→ **About this task**:
In the entries below, how many lines contain the string "context"? State the number and nothing else.

→ **Material for the task**:
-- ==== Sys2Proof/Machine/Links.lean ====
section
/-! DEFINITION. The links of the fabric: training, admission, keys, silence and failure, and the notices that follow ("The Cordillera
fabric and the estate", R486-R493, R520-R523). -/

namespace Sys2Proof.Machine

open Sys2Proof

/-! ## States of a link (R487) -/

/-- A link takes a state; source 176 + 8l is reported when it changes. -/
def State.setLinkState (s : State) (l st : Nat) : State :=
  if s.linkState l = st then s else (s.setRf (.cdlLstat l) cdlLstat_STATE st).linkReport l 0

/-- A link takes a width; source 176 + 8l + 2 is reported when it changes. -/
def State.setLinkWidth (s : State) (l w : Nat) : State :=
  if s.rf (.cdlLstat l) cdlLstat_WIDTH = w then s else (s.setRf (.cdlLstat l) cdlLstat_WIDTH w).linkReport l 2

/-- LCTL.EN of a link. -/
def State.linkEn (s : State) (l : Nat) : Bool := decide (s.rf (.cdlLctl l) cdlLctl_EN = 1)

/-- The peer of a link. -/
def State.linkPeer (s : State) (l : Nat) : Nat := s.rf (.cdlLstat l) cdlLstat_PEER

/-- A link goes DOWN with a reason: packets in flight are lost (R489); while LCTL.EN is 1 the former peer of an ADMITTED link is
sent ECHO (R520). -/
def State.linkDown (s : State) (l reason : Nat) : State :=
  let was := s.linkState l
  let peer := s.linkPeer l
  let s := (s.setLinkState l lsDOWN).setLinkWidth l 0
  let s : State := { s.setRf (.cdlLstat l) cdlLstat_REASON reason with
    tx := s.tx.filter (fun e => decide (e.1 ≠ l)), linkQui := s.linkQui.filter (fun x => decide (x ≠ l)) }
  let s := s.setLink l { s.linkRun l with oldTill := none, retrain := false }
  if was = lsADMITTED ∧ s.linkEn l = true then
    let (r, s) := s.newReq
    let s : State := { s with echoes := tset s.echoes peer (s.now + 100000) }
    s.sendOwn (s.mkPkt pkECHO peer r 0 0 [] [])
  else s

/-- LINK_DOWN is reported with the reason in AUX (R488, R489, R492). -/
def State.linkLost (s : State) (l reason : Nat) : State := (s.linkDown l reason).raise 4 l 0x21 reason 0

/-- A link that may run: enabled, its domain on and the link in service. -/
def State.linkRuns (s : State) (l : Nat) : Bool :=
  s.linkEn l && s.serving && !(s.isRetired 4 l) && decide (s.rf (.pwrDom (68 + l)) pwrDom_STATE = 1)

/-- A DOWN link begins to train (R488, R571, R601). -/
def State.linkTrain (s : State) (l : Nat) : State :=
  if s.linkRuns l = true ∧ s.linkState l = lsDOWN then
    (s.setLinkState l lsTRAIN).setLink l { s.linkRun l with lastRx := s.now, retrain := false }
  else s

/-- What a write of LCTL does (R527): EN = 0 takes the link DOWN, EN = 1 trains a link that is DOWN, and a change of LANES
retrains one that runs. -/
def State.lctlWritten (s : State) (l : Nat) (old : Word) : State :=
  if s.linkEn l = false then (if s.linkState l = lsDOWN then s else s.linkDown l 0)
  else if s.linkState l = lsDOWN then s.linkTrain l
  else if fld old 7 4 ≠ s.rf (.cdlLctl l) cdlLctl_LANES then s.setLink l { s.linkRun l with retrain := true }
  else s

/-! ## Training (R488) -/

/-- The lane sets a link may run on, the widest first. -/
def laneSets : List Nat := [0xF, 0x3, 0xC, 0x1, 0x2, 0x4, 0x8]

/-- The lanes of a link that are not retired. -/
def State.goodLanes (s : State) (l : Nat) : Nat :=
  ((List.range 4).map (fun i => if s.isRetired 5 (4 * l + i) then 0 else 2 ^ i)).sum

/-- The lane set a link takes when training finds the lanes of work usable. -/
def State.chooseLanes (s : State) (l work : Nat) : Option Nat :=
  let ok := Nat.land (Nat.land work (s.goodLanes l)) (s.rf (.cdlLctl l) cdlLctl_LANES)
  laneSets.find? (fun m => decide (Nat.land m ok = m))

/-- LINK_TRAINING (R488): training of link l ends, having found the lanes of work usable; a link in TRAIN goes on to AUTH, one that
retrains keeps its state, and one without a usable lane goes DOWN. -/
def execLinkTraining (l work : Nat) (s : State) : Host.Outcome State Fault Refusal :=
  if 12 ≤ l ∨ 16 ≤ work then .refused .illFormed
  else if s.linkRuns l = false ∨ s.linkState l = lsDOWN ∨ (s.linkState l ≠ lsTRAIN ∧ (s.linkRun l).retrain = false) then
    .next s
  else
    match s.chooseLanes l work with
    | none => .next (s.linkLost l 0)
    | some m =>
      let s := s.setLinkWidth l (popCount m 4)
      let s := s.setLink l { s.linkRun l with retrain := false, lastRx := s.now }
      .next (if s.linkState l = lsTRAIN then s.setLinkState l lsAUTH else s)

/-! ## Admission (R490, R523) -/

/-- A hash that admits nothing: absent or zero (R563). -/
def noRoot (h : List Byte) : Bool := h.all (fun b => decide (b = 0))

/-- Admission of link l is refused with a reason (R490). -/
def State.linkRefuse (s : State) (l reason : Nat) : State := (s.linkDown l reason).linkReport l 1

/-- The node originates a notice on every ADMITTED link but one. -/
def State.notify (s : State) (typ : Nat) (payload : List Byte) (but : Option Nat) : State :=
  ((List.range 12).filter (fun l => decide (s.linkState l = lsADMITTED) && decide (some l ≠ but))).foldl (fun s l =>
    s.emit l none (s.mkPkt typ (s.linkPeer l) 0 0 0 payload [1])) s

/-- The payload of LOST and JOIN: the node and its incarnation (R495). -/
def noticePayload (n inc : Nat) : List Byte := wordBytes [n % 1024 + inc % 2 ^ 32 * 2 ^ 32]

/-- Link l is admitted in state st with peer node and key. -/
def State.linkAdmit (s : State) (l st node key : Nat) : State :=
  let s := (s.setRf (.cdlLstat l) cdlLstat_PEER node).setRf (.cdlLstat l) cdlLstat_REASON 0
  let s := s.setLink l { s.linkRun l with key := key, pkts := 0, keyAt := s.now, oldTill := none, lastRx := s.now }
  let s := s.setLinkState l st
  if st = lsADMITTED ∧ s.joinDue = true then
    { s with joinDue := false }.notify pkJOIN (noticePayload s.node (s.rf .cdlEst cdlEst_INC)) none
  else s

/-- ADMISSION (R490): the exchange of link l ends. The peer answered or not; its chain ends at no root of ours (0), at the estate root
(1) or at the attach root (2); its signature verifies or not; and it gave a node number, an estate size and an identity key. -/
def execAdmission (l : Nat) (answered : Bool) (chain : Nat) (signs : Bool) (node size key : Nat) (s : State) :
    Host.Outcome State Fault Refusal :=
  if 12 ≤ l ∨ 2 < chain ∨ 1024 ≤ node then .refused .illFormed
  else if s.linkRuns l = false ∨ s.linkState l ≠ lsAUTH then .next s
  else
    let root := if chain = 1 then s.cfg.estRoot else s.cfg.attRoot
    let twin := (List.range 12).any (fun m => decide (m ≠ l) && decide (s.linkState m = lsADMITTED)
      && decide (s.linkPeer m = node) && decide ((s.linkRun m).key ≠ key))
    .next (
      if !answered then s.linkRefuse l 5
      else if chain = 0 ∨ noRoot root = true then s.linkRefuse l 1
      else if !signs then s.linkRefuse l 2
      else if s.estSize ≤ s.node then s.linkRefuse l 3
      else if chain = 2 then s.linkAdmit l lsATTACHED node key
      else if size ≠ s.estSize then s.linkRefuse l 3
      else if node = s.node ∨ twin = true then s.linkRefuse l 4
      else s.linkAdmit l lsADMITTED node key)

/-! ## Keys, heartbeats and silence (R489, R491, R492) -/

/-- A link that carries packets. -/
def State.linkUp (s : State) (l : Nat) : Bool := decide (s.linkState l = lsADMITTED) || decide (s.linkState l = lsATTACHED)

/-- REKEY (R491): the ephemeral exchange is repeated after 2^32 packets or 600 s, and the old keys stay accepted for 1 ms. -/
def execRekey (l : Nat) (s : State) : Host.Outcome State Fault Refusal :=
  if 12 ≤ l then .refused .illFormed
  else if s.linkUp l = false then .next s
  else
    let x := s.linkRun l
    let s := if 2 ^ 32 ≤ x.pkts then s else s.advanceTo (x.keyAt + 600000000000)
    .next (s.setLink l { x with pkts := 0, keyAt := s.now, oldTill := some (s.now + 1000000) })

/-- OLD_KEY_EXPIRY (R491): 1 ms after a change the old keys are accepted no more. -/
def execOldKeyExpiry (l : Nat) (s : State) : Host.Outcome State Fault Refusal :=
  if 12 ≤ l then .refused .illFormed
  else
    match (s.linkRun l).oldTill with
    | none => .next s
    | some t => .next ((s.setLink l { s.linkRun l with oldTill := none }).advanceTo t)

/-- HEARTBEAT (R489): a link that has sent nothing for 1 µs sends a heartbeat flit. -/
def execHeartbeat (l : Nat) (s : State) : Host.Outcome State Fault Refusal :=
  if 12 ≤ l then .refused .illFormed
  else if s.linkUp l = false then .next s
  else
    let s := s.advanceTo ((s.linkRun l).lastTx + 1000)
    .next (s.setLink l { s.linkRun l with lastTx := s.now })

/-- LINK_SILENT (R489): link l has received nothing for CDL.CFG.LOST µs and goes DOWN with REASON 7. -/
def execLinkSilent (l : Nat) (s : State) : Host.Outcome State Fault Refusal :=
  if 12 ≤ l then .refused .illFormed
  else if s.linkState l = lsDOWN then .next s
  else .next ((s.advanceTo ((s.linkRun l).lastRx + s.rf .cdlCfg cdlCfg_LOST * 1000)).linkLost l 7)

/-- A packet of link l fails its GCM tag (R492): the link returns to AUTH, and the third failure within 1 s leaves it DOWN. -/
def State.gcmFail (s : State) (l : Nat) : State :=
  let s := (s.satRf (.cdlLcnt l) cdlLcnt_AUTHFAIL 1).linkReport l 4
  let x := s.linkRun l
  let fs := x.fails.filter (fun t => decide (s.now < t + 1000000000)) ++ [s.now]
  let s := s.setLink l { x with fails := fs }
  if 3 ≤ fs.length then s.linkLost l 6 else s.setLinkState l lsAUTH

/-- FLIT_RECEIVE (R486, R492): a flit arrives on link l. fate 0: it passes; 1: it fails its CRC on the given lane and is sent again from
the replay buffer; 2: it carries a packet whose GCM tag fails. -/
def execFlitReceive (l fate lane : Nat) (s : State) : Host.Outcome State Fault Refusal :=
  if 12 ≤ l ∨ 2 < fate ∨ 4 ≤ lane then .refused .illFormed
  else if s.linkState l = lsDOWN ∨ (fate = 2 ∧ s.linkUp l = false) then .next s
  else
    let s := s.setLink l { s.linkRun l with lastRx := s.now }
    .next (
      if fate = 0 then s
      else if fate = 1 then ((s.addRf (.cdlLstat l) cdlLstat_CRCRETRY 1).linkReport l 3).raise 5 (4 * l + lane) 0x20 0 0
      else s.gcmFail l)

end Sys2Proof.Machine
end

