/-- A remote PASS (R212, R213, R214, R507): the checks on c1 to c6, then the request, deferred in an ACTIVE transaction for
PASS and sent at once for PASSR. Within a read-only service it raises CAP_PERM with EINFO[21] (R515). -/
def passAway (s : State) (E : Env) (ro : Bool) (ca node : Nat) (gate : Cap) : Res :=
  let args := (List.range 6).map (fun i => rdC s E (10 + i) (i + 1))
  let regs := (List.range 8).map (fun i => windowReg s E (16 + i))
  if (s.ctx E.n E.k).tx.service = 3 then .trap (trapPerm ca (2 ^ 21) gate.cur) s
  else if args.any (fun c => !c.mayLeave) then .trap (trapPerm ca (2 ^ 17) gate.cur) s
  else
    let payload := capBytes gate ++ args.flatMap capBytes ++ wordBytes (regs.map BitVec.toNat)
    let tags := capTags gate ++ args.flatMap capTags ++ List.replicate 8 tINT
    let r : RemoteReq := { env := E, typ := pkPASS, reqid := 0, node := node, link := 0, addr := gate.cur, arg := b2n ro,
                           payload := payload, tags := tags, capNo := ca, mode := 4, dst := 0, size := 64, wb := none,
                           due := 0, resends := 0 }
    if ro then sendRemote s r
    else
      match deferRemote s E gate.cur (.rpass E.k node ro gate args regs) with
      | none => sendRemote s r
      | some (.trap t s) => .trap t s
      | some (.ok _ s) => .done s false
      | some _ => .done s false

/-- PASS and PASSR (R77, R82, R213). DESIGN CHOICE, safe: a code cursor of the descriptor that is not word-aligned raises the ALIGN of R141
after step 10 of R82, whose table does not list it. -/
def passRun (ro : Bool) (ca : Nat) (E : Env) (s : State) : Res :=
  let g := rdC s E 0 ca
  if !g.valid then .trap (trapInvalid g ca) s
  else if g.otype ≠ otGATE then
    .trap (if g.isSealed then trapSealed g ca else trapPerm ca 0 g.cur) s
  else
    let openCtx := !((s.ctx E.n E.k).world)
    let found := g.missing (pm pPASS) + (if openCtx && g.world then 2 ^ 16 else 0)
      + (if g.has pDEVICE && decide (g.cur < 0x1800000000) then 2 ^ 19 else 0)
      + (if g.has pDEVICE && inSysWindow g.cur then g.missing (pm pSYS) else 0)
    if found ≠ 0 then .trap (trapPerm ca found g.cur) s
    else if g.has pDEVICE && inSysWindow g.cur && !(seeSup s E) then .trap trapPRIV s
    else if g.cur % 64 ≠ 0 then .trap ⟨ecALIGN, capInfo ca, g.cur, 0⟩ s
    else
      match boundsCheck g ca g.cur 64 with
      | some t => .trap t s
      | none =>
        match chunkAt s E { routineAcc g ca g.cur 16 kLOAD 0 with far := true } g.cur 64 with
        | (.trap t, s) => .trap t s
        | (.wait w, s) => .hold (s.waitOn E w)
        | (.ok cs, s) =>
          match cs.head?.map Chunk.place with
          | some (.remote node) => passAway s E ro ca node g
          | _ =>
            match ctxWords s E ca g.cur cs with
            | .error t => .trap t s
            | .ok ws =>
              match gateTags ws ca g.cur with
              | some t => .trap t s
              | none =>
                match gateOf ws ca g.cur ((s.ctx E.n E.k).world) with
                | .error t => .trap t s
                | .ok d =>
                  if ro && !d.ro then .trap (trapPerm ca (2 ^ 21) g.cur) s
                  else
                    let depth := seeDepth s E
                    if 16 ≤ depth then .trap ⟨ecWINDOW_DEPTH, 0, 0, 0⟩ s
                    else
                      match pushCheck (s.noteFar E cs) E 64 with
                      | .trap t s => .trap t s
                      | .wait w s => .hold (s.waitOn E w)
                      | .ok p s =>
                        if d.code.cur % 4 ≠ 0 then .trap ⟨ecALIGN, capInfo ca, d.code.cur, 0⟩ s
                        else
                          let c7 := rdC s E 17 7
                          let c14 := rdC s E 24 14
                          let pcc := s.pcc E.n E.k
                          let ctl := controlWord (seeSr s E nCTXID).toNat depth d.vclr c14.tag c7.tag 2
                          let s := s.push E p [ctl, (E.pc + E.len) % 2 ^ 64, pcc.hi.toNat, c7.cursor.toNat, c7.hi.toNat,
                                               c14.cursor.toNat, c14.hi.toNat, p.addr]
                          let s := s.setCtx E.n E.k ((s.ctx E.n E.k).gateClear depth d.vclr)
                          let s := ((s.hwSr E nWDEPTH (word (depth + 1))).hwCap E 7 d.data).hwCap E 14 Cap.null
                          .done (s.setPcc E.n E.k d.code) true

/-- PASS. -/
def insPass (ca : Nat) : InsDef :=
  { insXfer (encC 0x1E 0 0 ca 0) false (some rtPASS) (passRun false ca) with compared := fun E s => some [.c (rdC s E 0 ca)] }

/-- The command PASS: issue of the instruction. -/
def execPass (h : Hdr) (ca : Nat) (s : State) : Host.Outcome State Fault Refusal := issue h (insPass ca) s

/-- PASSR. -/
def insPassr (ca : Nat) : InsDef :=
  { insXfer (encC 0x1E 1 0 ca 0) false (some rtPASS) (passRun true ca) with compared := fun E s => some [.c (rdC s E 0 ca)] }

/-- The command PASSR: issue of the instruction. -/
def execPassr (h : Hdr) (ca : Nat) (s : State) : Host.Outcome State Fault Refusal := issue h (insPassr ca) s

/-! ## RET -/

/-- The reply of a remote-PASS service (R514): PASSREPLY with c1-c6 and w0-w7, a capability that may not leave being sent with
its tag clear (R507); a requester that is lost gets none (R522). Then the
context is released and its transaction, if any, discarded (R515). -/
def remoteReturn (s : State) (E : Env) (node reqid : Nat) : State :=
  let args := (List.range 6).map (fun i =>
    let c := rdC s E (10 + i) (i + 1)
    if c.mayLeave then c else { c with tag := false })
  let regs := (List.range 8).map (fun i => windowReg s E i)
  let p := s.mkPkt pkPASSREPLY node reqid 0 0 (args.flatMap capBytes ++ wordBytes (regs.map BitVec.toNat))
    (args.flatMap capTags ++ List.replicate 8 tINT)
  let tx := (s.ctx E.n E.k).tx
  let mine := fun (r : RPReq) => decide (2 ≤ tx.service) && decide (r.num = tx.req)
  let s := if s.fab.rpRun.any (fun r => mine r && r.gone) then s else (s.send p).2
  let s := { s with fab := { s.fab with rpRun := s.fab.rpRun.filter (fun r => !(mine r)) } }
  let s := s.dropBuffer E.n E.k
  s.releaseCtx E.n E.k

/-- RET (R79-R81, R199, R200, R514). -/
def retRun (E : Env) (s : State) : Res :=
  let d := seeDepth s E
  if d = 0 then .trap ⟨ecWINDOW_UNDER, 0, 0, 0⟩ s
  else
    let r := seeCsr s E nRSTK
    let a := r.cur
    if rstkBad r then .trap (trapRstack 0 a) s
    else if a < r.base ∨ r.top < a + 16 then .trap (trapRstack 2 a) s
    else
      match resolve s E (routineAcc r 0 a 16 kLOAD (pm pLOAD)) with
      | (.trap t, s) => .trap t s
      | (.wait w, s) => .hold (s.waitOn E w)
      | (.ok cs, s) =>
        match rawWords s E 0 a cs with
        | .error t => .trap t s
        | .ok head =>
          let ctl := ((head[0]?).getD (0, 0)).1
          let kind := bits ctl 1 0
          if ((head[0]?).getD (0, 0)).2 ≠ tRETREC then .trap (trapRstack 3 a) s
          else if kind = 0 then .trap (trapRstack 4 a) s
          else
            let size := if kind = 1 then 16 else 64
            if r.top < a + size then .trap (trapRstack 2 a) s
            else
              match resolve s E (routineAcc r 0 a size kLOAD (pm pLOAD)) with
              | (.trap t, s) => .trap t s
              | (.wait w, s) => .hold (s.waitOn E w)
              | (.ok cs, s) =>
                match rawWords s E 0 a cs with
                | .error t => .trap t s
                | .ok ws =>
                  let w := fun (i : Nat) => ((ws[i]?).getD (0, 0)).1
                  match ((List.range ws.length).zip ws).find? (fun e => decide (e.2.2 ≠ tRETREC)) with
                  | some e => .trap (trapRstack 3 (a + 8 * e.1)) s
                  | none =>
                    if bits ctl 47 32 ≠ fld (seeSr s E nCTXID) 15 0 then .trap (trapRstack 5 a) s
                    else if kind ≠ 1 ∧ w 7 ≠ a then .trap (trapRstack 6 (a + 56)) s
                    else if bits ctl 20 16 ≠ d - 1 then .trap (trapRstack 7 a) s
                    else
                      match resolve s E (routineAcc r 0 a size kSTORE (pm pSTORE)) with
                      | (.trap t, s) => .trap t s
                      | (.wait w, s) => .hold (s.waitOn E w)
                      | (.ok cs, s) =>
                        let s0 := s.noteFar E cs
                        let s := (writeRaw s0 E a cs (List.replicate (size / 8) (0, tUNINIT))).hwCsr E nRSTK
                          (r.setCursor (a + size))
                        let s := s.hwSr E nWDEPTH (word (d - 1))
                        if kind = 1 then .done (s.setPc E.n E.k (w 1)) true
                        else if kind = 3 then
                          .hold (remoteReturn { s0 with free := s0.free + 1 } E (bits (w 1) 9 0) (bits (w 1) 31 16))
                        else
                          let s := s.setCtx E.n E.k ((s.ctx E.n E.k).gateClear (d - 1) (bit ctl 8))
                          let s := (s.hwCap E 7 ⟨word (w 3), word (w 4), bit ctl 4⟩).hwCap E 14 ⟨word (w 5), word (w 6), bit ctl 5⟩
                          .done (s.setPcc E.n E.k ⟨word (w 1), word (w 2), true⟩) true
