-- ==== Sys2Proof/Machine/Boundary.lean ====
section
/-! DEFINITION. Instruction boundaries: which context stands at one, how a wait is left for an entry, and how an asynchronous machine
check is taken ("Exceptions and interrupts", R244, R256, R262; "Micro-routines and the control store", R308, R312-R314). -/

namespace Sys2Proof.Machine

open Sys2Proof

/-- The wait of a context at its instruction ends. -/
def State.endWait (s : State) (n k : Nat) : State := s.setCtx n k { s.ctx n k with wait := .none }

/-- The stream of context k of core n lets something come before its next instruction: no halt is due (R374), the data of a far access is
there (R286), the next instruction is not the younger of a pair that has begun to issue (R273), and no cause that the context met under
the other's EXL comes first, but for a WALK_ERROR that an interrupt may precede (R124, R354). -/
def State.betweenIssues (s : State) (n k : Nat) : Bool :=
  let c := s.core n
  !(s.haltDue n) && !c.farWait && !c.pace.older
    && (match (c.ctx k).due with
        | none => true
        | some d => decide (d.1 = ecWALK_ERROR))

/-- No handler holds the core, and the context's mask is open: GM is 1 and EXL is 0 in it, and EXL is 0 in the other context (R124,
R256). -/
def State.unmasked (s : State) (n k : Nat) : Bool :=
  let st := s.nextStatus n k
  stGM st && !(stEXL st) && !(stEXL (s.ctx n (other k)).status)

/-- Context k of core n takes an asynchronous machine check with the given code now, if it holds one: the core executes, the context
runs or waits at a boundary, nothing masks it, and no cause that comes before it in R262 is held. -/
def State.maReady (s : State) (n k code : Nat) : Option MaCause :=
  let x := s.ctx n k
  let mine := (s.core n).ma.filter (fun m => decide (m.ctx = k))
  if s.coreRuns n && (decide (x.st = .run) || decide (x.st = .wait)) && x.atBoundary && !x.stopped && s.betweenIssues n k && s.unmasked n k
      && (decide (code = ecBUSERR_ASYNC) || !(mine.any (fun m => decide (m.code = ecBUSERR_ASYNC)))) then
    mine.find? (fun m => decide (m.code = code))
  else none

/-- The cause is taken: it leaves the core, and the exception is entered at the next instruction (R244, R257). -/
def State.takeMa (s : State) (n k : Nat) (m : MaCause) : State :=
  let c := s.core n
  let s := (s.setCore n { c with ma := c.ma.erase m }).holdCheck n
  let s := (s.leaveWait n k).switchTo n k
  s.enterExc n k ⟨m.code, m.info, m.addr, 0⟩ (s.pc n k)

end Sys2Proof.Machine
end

→ **Exercise result**:
7